> _ACTIVITY_
Among the entries below, find each line holding "elem" and return it.

> _INPUT DATA_
*****

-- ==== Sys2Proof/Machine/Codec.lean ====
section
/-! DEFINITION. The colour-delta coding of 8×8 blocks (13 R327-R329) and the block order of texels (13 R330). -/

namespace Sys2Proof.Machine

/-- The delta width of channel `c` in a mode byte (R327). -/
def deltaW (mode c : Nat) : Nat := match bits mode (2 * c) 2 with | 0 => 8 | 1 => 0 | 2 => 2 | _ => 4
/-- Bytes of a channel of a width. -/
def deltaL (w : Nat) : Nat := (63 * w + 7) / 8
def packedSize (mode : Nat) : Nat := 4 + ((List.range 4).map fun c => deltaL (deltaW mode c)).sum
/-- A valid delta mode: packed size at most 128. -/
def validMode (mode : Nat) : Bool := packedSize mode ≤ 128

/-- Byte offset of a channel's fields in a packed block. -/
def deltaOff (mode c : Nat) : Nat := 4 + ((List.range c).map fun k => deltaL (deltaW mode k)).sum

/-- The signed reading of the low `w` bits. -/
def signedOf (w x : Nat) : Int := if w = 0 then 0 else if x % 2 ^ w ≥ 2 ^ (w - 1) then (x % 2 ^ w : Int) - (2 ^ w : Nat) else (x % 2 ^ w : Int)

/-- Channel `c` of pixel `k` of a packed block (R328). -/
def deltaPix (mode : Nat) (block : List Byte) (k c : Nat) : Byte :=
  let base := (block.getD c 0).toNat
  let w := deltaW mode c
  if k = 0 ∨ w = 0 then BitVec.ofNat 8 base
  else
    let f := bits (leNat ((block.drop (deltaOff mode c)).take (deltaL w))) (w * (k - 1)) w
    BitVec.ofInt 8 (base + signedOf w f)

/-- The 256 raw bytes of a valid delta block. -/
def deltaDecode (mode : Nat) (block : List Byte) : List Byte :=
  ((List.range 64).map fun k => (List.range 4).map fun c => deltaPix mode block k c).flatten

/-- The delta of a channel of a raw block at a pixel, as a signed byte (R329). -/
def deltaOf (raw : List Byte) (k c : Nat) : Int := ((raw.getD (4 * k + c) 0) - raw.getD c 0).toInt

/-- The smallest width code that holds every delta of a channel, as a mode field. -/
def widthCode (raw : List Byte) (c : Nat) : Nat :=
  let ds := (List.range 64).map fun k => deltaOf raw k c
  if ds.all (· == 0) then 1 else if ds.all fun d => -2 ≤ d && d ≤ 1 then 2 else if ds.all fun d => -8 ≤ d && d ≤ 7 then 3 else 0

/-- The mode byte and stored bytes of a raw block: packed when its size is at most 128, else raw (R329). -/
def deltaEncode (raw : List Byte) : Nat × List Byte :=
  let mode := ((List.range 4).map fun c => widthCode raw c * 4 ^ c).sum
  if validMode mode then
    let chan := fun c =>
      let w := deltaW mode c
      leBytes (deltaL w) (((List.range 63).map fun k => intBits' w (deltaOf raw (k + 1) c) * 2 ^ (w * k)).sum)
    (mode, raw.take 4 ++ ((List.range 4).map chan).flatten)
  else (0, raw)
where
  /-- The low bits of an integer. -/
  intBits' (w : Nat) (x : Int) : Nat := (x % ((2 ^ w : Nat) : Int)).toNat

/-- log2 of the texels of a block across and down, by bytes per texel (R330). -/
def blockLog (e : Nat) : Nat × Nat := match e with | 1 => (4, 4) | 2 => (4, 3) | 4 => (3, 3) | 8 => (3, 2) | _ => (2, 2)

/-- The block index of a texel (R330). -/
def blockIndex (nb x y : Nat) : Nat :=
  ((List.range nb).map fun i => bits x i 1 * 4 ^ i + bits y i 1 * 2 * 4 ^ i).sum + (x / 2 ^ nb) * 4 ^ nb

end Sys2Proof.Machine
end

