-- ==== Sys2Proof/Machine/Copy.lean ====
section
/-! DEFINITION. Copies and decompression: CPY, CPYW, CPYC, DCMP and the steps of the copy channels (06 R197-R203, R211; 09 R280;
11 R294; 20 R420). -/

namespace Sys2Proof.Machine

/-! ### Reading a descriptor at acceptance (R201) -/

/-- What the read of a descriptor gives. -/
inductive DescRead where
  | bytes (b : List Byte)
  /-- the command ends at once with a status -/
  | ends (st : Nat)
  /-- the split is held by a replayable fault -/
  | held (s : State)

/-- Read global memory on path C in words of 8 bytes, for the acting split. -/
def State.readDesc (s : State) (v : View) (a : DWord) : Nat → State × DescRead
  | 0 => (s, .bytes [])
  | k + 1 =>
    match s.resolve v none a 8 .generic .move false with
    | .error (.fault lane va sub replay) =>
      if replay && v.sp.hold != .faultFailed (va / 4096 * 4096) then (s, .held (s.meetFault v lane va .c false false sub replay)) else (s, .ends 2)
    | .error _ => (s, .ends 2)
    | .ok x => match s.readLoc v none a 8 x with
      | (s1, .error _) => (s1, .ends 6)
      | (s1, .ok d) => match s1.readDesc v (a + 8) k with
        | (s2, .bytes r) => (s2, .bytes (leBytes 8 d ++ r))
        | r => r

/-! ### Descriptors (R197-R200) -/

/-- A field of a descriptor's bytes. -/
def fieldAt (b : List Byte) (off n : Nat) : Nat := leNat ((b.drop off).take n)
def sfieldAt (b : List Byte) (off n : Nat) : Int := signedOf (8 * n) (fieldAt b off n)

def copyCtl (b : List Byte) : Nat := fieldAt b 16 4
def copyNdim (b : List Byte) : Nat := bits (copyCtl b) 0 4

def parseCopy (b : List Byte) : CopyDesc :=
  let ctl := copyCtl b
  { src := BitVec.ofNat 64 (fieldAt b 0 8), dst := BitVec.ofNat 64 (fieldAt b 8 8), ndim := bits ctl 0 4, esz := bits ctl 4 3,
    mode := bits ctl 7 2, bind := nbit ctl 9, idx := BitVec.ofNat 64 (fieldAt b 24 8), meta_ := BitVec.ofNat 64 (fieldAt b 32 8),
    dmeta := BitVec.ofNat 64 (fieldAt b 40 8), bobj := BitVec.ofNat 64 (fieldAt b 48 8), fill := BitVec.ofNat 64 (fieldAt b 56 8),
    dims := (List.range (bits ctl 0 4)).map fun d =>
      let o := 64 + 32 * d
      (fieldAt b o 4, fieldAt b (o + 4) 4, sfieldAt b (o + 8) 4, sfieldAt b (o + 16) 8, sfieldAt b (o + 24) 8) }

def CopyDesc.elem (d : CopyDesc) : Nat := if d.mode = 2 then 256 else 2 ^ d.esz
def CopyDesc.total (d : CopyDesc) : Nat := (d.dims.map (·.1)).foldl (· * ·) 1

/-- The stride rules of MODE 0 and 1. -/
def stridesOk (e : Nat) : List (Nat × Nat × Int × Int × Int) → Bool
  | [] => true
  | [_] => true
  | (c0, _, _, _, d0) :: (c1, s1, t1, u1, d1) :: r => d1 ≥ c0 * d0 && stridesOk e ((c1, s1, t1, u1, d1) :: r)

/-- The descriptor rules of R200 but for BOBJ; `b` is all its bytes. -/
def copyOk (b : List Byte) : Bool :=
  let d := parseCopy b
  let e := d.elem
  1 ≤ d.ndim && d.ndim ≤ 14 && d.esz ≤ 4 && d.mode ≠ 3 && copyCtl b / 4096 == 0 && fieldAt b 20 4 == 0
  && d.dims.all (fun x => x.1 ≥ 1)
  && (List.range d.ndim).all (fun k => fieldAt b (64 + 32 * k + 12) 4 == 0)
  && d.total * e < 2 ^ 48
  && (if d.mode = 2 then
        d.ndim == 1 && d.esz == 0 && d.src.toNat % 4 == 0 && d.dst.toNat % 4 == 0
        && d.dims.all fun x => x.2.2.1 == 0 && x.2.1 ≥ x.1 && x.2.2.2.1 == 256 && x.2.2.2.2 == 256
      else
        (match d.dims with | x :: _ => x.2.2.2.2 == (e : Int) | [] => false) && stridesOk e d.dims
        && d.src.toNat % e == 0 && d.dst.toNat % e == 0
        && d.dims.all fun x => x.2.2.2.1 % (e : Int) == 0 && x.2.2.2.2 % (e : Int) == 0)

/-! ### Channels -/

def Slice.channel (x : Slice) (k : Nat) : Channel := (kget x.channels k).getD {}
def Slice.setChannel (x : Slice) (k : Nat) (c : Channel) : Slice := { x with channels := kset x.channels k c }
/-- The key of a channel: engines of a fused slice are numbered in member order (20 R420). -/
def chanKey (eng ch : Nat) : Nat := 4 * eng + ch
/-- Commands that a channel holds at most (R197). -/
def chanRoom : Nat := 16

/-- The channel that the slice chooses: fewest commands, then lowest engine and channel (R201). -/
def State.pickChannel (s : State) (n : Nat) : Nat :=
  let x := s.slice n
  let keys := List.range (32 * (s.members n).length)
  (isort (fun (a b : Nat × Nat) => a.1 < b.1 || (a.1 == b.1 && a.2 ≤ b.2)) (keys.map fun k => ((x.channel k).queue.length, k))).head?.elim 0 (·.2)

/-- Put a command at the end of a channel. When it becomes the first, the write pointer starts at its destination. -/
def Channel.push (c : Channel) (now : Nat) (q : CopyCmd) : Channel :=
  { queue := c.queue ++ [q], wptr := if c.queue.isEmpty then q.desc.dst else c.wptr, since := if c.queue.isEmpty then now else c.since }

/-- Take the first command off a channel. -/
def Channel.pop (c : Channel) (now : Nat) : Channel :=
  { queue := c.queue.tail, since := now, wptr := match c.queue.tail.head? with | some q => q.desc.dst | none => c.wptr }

*****

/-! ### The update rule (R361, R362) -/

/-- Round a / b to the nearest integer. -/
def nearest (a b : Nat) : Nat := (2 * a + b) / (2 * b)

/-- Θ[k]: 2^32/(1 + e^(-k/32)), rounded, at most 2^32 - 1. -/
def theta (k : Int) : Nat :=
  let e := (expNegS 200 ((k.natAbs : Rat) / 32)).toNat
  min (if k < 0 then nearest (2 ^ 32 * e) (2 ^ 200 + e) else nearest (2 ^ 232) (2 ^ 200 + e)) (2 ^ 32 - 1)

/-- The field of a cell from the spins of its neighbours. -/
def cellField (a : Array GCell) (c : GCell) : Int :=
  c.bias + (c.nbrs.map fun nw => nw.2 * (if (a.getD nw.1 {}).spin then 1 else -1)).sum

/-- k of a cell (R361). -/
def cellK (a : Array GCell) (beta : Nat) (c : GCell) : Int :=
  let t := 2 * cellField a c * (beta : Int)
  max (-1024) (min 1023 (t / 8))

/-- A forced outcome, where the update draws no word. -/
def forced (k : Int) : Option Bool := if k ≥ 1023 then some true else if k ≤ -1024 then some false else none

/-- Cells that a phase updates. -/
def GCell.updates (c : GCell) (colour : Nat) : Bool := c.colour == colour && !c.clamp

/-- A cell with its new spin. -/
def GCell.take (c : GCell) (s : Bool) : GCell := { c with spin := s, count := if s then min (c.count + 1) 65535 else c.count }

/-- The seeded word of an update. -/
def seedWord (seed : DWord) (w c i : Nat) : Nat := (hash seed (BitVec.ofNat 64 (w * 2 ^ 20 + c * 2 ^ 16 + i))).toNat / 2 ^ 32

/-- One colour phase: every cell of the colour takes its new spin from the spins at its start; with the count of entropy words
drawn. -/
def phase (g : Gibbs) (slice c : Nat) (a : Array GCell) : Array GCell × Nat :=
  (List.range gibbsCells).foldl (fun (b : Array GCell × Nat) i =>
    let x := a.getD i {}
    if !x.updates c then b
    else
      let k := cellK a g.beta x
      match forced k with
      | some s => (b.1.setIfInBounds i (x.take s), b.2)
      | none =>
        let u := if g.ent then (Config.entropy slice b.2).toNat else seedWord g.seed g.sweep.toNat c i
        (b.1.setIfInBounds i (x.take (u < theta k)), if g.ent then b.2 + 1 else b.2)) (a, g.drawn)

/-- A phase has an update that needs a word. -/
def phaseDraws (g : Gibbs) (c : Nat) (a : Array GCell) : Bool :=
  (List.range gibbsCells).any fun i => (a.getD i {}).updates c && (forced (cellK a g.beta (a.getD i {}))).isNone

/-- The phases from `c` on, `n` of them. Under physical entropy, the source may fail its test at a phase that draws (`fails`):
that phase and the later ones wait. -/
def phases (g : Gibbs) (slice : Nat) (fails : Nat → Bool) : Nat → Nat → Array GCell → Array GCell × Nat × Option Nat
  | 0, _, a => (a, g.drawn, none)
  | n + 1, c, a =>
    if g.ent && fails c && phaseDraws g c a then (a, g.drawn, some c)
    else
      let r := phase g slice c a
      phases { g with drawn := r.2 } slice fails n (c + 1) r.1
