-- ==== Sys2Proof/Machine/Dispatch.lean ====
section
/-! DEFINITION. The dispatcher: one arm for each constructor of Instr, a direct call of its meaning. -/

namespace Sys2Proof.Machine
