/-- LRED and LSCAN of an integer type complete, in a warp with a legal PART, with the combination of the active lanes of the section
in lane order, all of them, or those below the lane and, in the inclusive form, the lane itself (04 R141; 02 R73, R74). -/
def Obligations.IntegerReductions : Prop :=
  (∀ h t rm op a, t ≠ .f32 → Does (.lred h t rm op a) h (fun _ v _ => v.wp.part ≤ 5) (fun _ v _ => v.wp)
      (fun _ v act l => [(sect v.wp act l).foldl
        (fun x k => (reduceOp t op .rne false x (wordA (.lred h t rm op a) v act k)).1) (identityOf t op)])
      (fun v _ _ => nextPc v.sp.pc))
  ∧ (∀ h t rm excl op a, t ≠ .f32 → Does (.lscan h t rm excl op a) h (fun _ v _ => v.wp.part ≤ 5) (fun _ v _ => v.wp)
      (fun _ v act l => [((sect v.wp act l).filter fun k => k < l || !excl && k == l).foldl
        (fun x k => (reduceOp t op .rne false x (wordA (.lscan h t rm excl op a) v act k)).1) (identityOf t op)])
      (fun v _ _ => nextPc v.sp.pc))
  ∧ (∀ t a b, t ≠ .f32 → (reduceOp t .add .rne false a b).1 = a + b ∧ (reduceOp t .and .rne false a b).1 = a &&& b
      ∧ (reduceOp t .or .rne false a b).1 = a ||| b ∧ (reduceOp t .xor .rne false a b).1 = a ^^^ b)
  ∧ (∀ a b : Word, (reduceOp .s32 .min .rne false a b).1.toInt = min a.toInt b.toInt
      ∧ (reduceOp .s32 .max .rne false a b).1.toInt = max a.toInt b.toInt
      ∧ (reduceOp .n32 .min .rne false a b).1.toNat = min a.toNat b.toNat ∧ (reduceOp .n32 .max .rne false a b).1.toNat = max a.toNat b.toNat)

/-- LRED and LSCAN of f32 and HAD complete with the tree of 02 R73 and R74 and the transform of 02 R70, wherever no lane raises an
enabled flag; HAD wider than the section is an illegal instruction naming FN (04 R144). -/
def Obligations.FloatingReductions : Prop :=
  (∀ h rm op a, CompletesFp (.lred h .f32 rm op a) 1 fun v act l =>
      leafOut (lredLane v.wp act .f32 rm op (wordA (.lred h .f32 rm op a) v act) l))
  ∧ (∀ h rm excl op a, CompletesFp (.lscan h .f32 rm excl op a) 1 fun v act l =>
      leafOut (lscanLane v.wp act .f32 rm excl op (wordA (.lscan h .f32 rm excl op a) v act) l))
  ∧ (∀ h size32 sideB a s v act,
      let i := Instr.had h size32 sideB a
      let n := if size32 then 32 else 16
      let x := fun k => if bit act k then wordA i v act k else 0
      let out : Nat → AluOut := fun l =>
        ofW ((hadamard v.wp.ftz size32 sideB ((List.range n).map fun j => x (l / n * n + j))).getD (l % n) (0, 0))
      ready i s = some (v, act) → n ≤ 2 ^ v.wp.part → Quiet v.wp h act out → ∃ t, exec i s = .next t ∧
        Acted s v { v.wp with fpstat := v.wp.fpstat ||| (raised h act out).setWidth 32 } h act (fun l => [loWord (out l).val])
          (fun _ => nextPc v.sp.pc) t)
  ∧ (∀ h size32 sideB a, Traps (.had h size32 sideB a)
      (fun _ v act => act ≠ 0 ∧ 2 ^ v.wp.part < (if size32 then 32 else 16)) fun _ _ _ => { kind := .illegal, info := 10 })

*****

> _YOUR RESPONSE_
def CopyDesc.elem (d : CopyDesc) : Nat := if d.mode = 2 then 256 else 2 ^ d.esz
  let e := d.elem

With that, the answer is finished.